### RECORDS SHOWN:
/-- Restores the bins; `clean`: the superblock showed a clean power-down. -/
def State.restoreDuty (s : State) (same clean : Bool) : State :=
  let kept := s.hw.duty
  let newest := kept.foldl (fun n p => max n p.2.newest) 0
  let one := fun (i : Nat) =>
    let lo := subLow s.region i
    let hi := subHigh s.region i
    let equal := kept.find? fun p => p.2.lowHz == lo && p.2.highHz == hi
    let bins := if same then (match kept.get i with
        | some d => d.bins
        | none => [])
      else match equal with
        | some p => p.2.bins
        | none => (kept.filter fun p => decide (p.2.lowHz < hi) && decide (lo < p.2.highHz)).foldl (fun l p => mergeBins l p.2.bins) []
    let n := (feAll.filter fun f => s.canReach f lo hi).length
    let bins := if clean || newest == 0 || n == 0 then bins else mergeBins bins [(newest + 1, n * 1000000)]
    (i, ({ lowHz := lo, highHz := hi, bins := bins, lastEnd := none } : Duty))
  { s with mac := { s.mac with duty := (List.range (subCount s.region)).map one } }

/-! ## The index (R260, R263, R278) -/

/-- Places entries in order until one fits nowhere; how many were placed. -/
def buildIdx (seed : BitVec 64) : List (Nat × BitVec 64) → IdxCopy → Nat → IdxCopy × Nat
  | [], c, n => (c, n)
  | (i, e) :: t, c, n => match c.place (hashOf seed e) i with
    | some d => buildIdx seed t d (n + 1)
    | none => (c, n)

/-- Records that an index reaches. -/
def State.indexed (s : State) : List (Nat × BitVec 64) := (s.table.nodes.filter fun p => p.2.state != NodeState.clearing).map fun p => (p.1, p.2.eui)

/-- A seed is in force, journalled, with its index in both copies. -/
def State.adoptSeed (s : State) (seed : BitVec 64) (c : IdxCopy) : State :=
  let s := s.lineWrite 0x2000
  { s with table := { s.table with seed := seed, act := c, shadow := c }, hw := { s.hw with hashSeed := some seed } }

/-- Further seeds of the DRBG. -/
def State.drawSeeds : Nat → State → List (BitVec 64) × State
  | 0, s => ([], s)
  | n + 1, s =>
    let r := s.draw
    let q := State.drawSeeds n r.2
    (r.1.setWidth 64 :: q.1, q.2)

/-- The index under a chosen seed, or under one of up to four seeds more (R278). -/
def State.reindex (s : State) (seed : BitVec 64) : State :=
  let l := s.indexed
  let first := buildIdx seed l {} 0
  if first.2 = l.length then s.adoptSeed seed first.1
  else
    let q := State.drawSeeds 4 s
    let tries := (seed, first) :: q.1.map fun x => (x, buildIdx x l {} 0)
    match tries.find? fun t => t.2.2 == l.length with
    | some t => q.2.adoptSeed t.1 t.2.1
    | none =>
      let best := tries.foldl (fun b t => if b.2.2 < t.2.2 then t else b) (seed, first)
      let s := q.2.adoptSeed best.1 best.2.1
      let lost := l.drop best.2.2
      let s := lost.foldl (fun s p => match s.node p.1 with
        | some n => (s.putNode p.1 { n with state := .clearing, clearPass := s.table.sweepPass }).count .tableRestoreDropped .device
        | none => s) s
      s.raiseTableFull 3

/-! ## Node records (R470) -/

def stateOf (c : Nat) : NodeState :=
  match c with
  | 2 => .live
  | 3 => .quiet
  | 4 => .retiring
  | _ => .clearing

/-- A parent slot from Table 16.7; its preference is its number (R283). -/
def slotOf (k : Nat) (w : BitVec 18) : ParentSlot :=
  let v := w.toNat
  if v = 0x3FFFF then {} else if v = 0x20000 then { root := true, valid := true, pref := k } else { index := v, valid := true, pref := k }

/-- A record from what Heartwood holds of index i. -/
def State.rebuildNode (s : State) (i : Nat) (r : IdRec) : Node :=
  let key := s.hw.nodeKeys.getD i { wrapped := [], sec := 0, place := 0, crcOk := true }
  let sec := key.sec.toNat
  let pl := key.place.toNat
  let fc := s.hw.fc.getD i { fcIn := 0, ceiling := 0 }
  let par := s.hw.parents.get i
  let slots := match par with
    | some p => (List.range 3).map fun k => slotOf k (p.slots.getD k 0x3FFFF)
    | none => [{}, {}, {}]
  let base : Node := {
    eui := r.eui, world := r.world, state := if r.crcOk then stateOf r.state else .clearing, epoch := r.epoch, lastHeard := r.lastHeard
    seqOut := r.seqOut, keyGen := sec % 16, secLevel := sec / 16 % 8, wakeExp := sec / 128 % 8, listen := bitOf sec 10
    fe := pl / 16384 % 4, group := pl % 64, phase := pl / 64 % 256, aerial := pl / 65536 % 2, pathSel := pl / 131072 % 4
    pins := BitVec.ofNat 5 (pl / 2 ^ 19), txPower := signed 8 (pl / 2 ^ 24), parents := slots
    fcIn := fc.fcIn, fcOut := fc.ceiling, daoSeen := slots.any fun p => p.valid }
  let base := match par with
    | some p => { base with pathSeq := p.pathSeq, regExpiry := p.regExpiry }
    | none => base
  match s.hw.pendings.get i with
  | some p => { base with newGroup := p.group, newPhase := p.phase, effSec := p.effSec, pending := true }
  | none => base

### INSTRUCTIONS TO FOLLOW:
Look through the data above. Copy every line with the string "highHz" in it.

### TASK RESULT:
    let equal := kept.find? fun p => p.2.lowHz == lo && p.2.highHz == hi
        | none => (kept.filter fun p => decide (p.2.lowHz < hi) && decide (lo < p.2.highHz)).foldl (fun l p => mergeBins l p.2.bins) []
    (i, ({ lowHz := lo, highHz := hi, bins := bins, lastEnd := none } : Duty))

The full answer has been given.